▸ **BRIEF**: Transcribe the stretch of entries below from the line with "def feat (n : Nat) : Word := match n with" through the line with "def Mac.accAt (m", exactly and with both ends included; leave out all other lines.

_ _ _ _

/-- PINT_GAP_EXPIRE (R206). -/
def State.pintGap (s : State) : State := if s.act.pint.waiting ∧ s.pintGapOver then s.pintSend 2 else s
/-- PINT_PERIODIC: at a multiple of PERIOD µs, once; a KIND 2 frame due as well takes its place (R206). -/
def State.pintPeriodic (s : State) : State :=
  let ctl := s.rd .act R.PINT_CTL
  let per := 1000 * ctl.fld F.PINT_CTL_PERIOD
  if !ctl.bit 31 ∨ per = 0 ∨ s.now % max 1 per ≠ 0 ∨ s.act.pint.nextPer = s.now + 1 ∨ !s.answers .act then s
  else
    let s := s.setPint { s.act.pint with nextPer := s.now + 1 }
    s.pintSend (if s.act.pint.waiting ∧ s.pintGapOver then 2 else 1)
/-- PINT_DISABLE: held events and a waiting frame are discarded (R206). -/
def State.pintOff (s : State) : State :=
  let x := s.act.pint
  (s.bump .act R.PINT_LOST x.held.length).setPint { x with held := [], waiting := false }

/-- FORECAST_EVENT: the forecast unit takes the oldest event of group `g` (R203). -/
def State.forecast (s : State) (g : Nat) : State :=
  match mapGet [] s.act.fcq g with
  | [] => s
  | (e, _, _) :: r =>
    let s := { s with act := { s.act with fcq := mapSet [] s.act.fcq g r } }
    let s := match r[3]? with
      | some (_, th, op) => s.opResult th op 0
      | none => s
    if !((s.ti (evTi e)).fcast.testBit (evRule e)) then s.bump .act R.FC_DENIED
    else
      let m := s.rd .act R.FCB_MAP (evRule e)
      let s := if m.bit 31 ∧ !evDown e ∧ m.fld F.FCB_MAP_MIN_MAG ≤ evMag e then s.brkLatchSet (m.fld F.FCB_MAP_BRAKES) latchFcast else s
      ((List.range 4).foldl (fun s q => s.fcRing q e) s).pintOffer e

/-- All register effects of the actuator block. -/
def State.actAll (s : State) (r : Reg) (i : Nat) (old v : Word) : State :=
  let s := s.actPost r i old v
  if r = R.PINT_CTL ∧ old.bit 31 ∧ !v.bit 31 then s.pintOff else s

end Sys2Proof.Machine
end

_ _ _ _

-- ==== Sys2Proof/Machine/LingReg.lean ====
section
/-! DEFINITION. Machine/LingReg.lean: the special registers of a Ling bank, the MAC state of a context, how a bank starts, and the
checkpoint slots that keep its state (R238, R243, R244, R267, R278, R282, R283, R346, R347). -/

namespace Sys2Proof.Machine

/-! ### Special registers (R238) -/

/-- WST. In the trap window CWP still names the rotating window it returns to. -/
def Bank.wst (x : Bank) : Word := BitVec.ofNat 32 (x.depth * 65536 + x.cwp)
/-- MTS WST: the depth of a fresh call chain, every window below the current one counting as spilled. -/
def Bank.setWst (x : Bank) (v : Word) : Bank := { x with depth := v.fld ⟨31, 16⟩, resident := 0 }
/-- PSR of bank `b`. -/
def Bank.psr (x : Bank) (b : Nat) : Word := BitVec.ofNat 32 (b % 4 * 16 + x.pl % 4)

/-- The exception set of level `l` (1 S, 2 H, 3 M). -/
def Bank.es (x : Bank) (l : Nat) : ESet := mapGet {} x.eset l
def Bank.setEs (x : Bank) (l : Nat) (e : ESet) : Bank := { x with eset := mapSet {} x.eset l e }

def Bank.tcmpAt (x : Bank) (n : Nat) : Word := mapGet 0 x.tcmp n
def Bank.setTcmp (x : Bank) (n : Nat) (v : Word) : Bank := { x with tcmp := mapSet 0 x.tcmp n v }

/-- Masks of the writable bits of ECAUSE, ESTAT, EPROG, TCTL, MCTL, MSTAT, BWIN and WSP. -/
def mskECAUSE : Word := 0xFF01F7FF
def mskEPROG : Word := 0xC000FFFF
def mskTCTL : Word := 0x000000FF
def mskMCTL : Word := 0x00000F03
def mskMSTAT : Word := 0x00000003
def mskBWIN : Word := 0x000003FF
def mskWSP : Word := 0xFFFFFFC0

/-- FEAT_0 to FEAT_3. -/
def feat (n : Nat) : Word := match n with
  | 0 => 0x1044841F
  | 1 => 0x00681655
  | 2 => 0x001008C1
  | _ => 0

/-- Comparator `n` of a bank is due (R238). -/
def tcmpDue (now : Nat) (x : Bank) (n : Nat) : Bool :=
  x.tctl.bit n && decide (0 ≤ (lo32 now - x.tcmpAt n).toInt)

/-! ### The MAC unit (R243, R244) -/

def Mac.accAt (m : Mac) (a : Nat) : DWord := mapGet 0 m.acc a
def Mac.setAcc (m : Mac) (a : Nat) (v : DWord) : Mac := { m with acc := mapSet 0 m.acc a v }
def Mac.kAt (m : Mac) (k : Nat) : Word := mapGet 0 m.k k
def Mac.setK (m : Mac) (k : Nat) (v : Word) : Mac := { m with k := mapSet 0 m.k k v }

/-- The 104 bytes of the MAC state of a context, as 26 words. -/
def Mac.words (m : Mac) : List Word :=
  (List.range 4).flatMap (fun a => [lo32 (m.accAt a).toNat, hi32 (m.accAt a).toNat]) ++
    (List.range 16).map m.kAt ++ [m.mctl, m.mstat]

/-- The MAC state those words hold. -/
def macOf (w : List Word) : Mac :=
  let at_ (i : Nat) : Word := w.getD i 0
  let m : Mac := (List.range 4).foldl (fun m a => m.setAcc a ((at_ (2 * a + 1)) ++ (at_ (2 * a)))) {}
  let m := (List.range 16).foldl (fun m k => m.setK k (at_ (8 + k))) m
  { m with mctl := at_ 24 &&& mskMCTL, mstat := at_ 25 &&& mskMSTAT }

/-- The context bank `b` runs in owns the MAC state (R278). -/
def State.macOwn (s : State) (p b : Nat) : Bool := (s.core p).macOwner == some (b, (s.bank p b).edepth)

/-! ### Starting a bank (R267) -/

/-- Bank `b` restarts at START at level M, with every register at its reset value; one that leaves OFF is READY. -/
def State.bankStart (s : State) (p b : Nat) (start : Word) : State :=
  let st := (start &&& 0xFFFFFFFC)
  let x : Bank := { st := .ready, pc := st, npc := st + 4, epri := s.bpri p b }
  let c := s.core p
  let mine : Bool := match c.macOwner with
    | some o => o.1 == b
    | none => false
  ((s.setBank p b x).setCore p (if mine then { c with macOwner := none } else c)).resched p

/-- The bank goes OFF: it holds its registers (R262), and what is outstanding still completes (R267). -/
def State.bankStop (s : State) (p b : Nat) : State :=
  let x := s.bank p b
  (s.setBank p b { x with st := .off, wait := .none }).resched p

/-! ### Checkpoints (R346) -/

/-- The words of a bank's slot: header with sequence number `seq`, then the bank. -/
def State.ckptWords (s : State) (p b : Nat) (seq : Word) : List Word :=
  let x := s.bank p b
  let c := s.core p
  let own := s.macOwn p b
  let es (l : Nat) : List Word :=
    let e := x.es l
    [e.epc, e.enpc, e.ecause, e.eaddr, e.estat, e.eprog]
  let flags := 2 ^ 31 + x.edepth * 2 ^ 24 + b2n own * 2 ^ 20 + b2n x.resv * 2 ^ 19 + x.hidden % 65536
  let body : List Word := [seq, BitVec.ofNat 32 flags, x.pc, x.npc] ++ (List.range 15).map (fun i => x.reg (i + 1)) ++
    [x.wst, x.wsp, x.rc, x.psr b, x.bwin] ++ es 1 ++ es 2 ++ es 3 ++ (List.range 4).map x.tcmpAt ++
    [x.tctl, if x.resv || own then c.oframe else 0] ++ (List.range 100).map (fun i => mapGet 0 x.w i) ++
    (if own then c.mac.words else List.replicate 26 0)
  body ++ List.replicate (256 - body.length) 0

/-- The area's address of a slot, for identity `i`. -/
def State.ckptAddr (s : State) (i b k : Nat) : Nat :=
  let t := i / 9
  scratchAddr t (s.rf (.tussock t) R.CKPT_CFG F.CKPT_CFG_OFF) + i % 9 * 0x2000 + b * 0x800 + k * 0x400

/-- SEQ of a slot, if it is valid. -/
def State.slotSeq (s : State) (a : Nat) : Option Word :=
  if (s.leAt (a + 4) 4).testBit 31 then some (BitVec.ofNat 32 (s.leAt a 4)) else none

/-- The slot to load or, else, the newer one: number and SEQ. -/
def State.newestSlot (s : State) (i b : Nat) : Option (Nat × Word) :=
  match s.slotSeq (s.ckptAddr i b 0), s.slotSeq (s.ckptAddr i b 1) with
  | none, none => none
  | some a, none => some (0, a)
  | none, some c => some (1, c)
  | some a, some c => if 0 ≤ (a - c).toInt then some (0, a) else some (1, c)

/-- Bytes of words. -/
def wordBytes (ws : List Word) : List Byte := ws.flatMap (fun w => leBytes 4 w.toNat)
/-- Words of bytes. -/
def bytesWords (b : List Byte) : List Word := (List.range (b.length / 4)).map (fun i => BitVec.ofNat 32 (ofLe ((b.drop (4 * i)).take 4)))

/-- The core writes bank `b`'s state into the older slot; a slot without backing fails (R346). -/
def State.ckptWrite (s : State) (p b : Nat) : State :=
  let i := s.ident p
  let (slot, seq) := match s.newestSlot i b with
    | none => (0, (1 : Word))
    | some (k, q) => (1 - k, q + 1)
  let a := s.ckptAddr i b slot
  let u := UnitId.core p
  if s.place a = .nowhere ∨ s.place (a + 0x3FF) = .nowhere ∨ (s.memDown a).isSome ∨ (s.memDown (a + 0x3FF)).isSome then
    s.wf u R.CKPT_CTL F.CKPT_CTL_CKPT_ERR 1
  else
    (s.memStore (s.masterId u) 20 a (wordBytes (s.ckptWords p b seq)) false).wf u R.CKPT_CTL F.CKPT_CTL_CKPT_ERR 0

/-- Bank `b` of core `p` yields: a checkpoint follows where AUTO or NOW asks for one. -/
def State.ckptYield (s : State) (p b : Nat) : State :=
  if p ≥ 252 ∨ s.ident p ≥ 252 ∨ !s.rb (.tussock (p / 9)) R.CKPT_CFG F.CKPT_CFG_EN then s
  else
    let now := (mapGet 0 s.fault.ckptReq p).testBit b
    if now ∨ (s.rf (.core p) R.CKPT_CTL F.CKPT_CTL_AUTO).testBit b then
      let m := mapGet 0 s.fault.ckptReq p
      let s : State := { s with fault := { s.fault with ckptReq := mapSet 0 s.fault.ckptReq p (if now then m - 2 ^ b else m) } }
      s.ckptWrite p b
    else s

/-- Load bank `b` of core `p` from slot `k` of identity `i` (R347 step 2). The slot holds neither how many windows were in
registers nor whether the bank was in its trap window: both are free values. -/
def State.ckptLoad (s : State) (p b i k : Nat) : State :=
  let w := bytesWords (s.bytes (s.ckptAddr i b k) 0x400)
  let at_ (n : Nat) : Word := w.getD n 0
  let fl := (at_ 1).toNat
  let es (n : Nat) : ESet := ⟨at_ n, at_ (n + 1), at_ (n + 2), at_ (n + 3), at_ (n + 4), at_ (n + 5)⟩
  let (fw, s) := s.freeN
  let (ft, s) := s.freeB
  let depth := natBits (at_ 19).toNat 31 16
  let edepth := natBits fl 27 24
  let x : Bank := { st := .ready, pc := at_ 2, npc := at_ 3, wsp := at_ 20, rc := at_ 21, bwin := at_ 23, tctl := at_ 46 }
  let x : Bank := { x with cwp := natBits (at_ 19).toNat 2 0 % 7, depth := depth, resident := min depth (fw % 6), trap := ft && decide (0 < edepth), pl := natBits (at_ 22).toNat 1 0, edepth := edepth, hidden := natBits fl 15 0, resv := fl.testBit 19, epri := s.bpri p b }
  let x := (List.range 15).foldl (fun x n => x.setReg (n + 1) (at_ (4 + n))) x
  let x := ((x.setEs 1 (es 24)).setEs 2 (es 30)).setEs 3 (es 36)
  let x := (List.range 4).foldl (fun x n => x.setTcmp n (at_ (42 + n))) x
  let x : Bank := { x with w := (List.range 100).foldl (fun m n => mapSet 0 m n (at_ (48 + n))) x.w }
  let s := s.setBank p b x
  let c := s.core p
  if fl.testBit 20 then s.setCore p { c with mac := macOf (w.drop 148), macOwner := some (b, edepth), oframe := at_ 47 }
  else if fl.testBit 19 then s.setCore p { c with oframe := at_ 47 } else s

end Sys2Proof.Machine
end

_ _ _ _

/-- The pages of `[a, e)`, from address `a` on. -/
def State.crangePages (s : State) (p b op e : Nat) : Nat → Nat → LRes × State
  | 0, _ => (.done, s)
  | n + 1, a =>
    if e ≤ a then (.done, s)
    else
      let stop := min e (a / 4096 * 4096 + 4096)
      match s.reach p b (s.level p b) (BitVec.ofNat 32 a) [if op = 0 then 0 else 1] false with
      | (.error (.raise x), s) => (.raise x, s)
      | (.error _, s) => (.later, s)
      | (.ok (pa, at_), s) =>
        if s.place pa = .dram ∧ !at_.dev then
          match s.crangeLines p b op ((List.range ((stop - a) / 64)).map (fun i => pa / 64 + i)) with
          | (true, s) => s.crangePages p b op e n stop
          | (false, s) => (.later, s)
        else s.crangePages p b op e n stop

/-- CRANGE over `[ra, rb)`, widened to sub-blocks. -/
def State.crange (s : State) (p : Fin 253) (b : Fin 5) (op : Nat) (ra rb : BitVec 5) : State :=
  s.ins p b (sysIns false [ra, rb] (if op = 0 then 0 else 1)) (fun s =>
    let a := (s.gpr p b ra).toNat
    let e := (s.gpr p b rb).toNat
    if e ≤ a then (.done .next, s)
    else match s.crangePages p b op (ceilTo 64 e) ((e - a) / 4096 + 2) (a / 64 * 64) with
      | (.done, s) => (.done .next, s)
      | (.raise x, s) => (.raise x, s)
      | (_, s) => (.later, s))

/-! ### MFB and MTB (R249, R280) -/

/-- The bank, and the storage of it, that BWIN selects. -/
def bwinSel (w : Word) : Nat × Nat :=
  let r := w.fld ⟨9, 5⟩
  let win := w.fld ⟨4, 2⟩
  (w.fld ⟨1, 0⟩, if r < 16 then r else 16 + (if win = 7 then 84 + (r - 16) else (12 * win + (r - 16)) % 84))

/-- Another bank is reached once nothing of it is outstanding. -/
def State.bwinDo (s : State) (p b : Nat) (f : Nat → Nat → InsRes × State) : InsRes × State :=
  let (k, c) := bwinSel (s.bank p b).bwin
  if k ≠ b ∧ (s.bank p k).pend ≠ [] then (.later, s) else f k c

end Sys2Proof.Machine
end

_ _ _ _

▸ **PROBLEM SOLUTION**:
def feat (n : Nat) : Word := match n with
  | 0 => 0x1044841F
  | 1 => 0x00681655
  | 2 => 0x001008C1
  | _ => 0

/-- Comparator `n` of a bank is due (R238). -/
def tcmpDue (now : Nat) (x : Bank) (n : Nat) : Bool :=
  x.tctl.bit n && decide (0 ≤ (lo32 now - x.tcmpAt n).toInt)

/-! ### The MAC unit (R243, R244) -/

def Mac.accAt (m : Mac) (a : Nat) : DWord := mapGet 0 m.acc a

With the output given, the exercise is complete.